I read a lot about successful using hydrogen peroxide to kill algae in running tanks. 
I've tried that, not in a tank, but in boxes with plants covered with algae. I'm especially interesting in killing stringy algae. 
So, I used doses that are way bigger than people suggested (I used 1-4 ml for 1 little of water), but *it doesn't work.*.

I might did something wrong, ... it hard to imagine actually  And my 'just from a store' Hydrogen peroxide is 3% solution looks right.

Does anyone have any good/bad experience with that?

Thank you for looking.


----------



## ubr0ke (Jul 12, 2011)

do 50% water change...add nitrates, about double what ei suggests, add excel according to bottle unless you have vals or any excel sensitive plant...add an air pump and stone...3 day blackout...wrap tank with garbage bags allowing no light in..change 50% of water and continue adding nitrates according to ei..done..algae will be gone

the root of your problem is most likely low or zero nitrates..fix that and it wont come back..

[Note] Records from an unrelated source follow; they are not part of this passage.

@[simp] theorem Part.requestFrame_link (p : Part) : (p.requestFrame).link = p.link := by
  simp only [Part.requestFrame]; repeat' split
  all_goals simp
@[simp] theorem Part.requestFrame_ports (p : Part) : (p.requestFrame).ports = p.ports := by
  simp only [Part.requestFrame]; repeat' split
  all_goals simp
@[simp] theorem Part.requestFrame_pace (p : Part) : (p.requestFrame).pace = p.pace := by
  simp only [Part.requestFrame]; repeat' split
  all_goals simp
@[simp] theorem Part.requestFrame_balancer (p : Part) : (p.requestFrame).balancer = p.balancer := by
  simp only [Part.requestFrame]; repeat' split
  all_goals simp
@[simp] theorem Part.requestFrame_height (p : Part) : (p.requestFrame).height = p.height := by
  simp only [Part.requestFrame]; repeat' split
  all_goals simp
@[simp] theorem Part.requestFrame_loader (p : Part) : (p.requestFrame).loader = p.loader := by
  simp only [Part.requestFrame]; repeat' split
  all_goals simp
@[simp] theorem Part.requestFrame_store (p : Part) : (p.requestFrame).store = p.store := by
  simp only [Part.requestFrame]; repeat' split
  all_goals simp
@[simp] theorem Part.requestFrame_lines (p : Part) : (p.requestFrame).lines = p.lines := by
  simp only [Part.requestFrame]; repeat' split
  all_goals simp
@[simp] theorem Part.requestFrame_supply (p : Part) : (p.requestFrame).supply = p.supply := by
  simp only [Part.requestFrame]; repeat' split
  all_goals simp
@[simp] theorem Part.requestFrame_power (p : Part) : (p.requestFrame).power = p.power := by
  simp only [Part.requestFrame]; repeat' split
  all_goals simp
@[simp] theorem Part.requestFrame_now (p : Part) : (p.requestFrame).now = p.now := by
  simp only [Part.requestFrame]; repeat' split
  all_goals simp
@[simp] theorem Part.requestFrame_draws (p : Part) : (p.requestFrame).draws = p.draws := by
  simp only [Part.requestFrame]; repeat' split
  all_goals simp
@[simp] theorem Part.requestFrame_engine_slot (p : Part) : (p.requestFrame).engine.slot = p.engine.slot := by
  simp only [Part.requestFrame]; repeat' split
  all_goals simp
@[simp] theorem Part.requestFrame_engine_inflight (p : Part) : (p.requestFrame).engine.inflight = p.engine.inflight := by
  simp only [Part.requestFrame]; repeat' split
  all_goals simp
@[simp] theorem Part.requestFrame_engine_tiles (p : Part) : (p.requestFrame).engine.tiles = p.engine.tiles := by
  simp only [Part.requestFrame]; repeat' split
  all_goals simp
@[simp] theorem Part.requestFrame_engine_previous (p : Part) : (p.requestFrame).engine.previous = p.engine.previous := by
  simp only [Part.requestFrame]; repeat' split
  all_goals simp

@[simp] theorem Part.displayBoundary_link (m : PaceMode) (p : Part) : (p.displayBoundary m).link = p.link := by
  simp only [Part.displayBoundary]; split <;> simp
@[simp] theorem Part.displayBoundary_ports (m : PaceMode) (p : Part) : (p.displayBoundary m).ports = p.ports := by
  simp only [Part.displayBoundary]; split <;> simp
@[simp] theorem Part.displayBoundary_pace (m : PaceMode) (p : Part) : (p.displayBoundary m).pace = p.pace := by
  simp only [Part.displayBoundary]; split <;> simp
@[simp] theorem Part.displayBoundary_balancer (m : PaceMode) (p : Part) : (p.displayBoundary m).balancer = p.balancer := by
  simp only [Part.displayBoundary]; split <;> simp
@[simp] theorem Part.displayBoundary_height (m : PaceMode) (p : Part) : (p.displayBoundary m).height = p.height := by
  simp only [Part.displayBoundary]; split <;> simp
@[simp] theorem Part.displayBoundary_loader (m : PaceMode) (p : Part) : (p.displayBoundary m).loader = p.loader := by
  simp only [Part.displayBoundary]; split <;> simp
@[simp] theorem Part.displayBoundary_store (m : PaceMode) (p : Part) : (p.displayBoundary m).store = p.store := by
  simp only [Part.displayBoundary]; split <;> simp
@[simp] theorem Part.displayBoundary_lines (m : PaceMode) (p : Part) : (p.displayBoundary m).lines = p.lines := by
  simp only [Part.displayBoundary]; split <;> simp
@[simp] theorem Part.displayBoundary_supply (m : PaceMode) (p : Part) : (p.displayBoundary m).supply = p.supply := by
  simp only [Part.displayBoundary]; split <;> simp
@[simp] theorem Part.displayBoundary_power (m : PaceMode) (p : Part) : (p.displayBoundary m).power = p.power := by
  simp only [Part.displayBoundary]; split <;> simp
@[simp] theorem Part.displayBoundary_now (m : PaceMode) (p : Part) : (p.displayBoundary m).now = p.now := by
  simp only [Part.displayBoundary]; split <;> simp
@[simp] theorem Part.displayBoundary_draws (m : PaceMode) (p : Part) : (p.displayBoundary m).draws = p.draws := by
  simp only [Part.displayBoundary]; split <;> simp
@[simp] theorem Part.displayBoundary_engine_slot (m : PaceMode) (p : Part) : (p.displayBoundary m).engine.slot = p.engine.slot := by
  simp only [Part.displayBoundary]; split <;> simp
@[simp] theorem Part.displayBoundary_engine_inflight (m : PaceMode) (p : Part) : (p.displayBoundary m).engine.inflight = p.engine.inflight := by
  simp only [Part.displayBoundary]; split <;> simp
@[simp] theorem Part.displayBoundary_engine_tiles (m : PaceMode) (p : Part) : (p.displayBoundary m).engine.tiles = p.engine.tiles := by
  simp only [Part.displayBoundary]; split <;> simp
@[simp] theorem Part.displayBoundary_engine_previous (m : PaceMode) (p : Part) : (p.displayBoundary m).engine.previous = p.engine.previous := by
  simp only [Part.displayBoundary]; split <;> simp

@[simp] theorem Part.boundary_height (p : Part) : (p.boundary).height = p.height := by
  simp [Part.boundary]
@[simp] theorem Part.boundary_store (p : Part) : (p.boundary).store = p.store := by
  simp [Part.boundary]
@[simp] theorem Part.boundary_supply (p : Part) : (p.boundary).supply = p.supply := by
  simp [Part.boundary]
@[simp] theorem Part.boundary_power (p : Part) : (p.boundary).power = p.power := by
  simp [Part.boundary]
@[simp] theorem Part.boundary_now (p : Part) : (p.boundary).now = p.now := by
  simp [Part.boundary]
@[simp] theorem Part.boundary_draws (p : Part) : (p.boundary).draws = p.draws := by
  simp [Part.boundary]
@[simp] theorem Part.boundary_balancer_gains (p : Part) : (p.boundary).balancer.gains = p.balancer.gains := by
  simp [Part.boundary]
@[simp] theorem Part.boundary_balancer_enable (p : Part) : (p.boundary).balancer.enable = p.balancer.enable := by
  simp [Part.boundary]
@[simp] theorem Part.boundary_balancer_k (p : Part) : (p.boundary).balancer.k = p.balancer.k := by
  simp [Part.boundary]

@[simp] theorem Part.boundary_pace (p : Part) : p.boundary.pace = p.pace.boundary p.now := by simp [Part.boundary]

end Sys2Proof.Machine
end

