-- ==== Sys2Proof/WellFormed.lean ====
section
/-! DEFINITION. Which commands a sender can send: the limits that the record formats and the converters put on the
operands. A request body is at most 256 bytes (R180); a VSENSE reading is 0..500 steps of 0.05 V (R156). The
meanings are total and do not rest on these checks. -/

namespace Sys2Proof

/-- Ports and lines of events are in range by their types. What is left are the lengths of lists, which the
256-byte body bounds, and the range of a reading. -/
def Instr.WellFormed : Instr → Bool
  | .eventConfigure _ pairs => decide (2 * pairs.length ≤ 256)
  | .storeData _ _ records => decide (3 + 40 * records.length ≤ 256)
  | .lineConfigure _ _ entries => decide (1 + 8 * entries.length ≤ 256)
  | .lineWrite _ pairs => decide (2 * pairs.length ≤ 256)
  | .supplyLow r => decide (r ≤ 500)
  | .supplyRestored r => decide (r ≤ 500)
  | .vsenseReading r => decide (r ≤ 500)
  | _ => true

end Sys2Proof
end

you can spot treat with h202 as well..but fix the issue or it will just come back


----------



## jimmyjam (Nov 6, 2007)

I never use hydrogen peroxide, but I do use bleach. Not in a running tank, but I dip plants in 5 % solution. And if you are going to try hydrogen peroxide, why dont you try a dosage that has worked for others first before moving onto heavier doses.


----------